Start of Given records

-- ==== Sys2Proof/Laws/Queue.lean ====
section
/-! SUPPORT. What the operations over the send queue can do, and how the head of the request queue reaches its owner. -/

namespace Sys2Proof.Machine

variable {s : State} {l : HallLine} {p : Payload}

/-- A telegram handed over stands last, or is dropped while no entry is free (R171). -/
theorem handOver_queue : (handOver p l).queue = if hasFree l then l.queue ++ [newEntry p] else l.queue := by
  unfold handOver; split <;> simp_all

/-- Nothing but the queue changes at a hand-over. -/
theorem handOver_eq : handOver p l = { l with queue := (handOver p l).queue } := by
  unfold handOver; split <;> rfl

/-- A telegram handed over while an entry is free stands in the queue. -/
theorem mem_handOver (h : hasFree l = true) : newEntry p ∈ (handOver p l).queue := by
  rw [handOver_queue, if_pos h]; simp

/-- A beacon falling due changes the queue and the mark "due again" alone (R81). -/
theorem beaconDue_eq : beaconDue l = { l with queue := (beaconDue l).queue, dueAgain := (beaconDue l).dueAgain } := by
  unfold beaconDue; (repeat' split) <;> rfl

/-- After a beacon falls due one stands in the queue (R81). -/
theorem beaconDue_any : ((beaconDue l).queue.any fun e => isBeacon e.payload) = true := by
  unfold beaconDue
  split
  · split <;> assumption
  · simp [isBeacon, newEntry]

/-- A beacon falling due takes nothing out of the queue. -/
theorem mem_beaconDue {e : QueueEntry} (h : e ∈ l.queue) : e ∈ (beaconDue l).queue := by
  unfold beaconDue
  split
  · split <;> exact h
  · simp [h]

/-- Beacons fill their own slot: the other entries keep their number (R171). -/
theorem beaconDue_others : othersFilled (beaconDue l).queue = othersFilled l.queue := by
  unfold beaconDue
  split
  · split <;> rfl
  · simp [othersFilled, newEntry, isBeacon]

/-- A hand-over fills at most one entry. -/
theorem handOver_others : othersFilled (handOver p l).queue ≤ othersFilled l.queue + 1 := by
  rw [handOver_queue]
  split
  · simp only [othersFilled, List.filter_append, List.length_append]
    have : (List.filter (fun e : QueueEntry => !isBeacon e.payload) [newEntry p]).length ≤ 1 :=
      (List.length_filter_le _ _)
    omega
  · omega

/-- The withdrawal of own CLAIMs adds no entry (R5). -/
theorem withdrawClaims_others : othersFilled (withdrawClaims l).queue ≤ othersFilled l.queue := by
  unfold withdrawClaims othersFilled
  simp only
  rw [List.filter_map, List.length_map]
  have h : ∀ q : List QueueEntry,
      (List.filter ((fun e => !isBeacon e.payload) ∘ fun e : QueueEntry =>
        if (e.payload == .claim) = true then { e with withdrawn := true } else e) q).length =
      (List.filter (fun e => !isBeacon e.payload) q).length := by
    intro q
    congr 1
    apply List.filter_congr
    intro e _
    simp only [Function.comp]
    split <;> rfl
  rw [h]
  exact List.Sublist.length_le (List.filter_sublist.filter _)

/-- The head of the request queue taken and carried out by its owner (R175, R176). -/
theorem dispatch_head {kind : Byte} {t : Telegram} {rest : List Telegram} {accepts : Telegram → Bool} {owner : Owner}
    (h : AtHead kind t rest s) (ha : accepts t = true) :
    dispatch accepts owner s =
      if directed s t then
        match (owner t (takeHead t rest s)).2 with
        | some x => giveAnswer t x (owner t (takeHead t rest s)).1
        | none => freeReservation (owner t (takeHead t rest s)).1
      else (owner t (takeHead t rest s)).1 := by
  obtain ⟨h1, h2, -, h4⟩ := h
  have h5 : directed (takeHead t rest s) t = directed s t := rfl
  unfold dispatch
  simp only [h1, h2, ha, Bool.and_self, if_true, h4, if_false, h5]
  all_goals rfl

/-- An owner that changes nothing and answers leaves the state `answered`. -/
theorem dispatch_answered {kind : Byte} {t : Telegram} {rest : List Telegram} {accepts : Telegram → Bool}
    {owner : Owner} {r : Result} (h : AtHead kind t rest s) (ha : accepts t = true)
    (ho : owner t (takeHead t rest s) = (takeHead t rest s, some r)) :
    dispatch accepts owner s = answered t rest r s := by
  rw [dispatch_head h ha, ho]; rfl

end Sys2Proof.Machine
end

End of Given records

» **Task details**
Starting at the line above that contains "rw [List.filter_map, List.length_map]", write out each line exactly until the line that contains "if (e.payload == .claim)" has been written, and stop there.

» **Output of the task**
  rw [List.filter_map, List.length_map]
  have h : ∀ q : List QueueEntry,
      (List.filter ((fun e => !isBeacon e.payload) ∘ fun e : QueueEntry =>
        if (e.payload == .claim) = true then { e with withdrawn := true } else e) q).length =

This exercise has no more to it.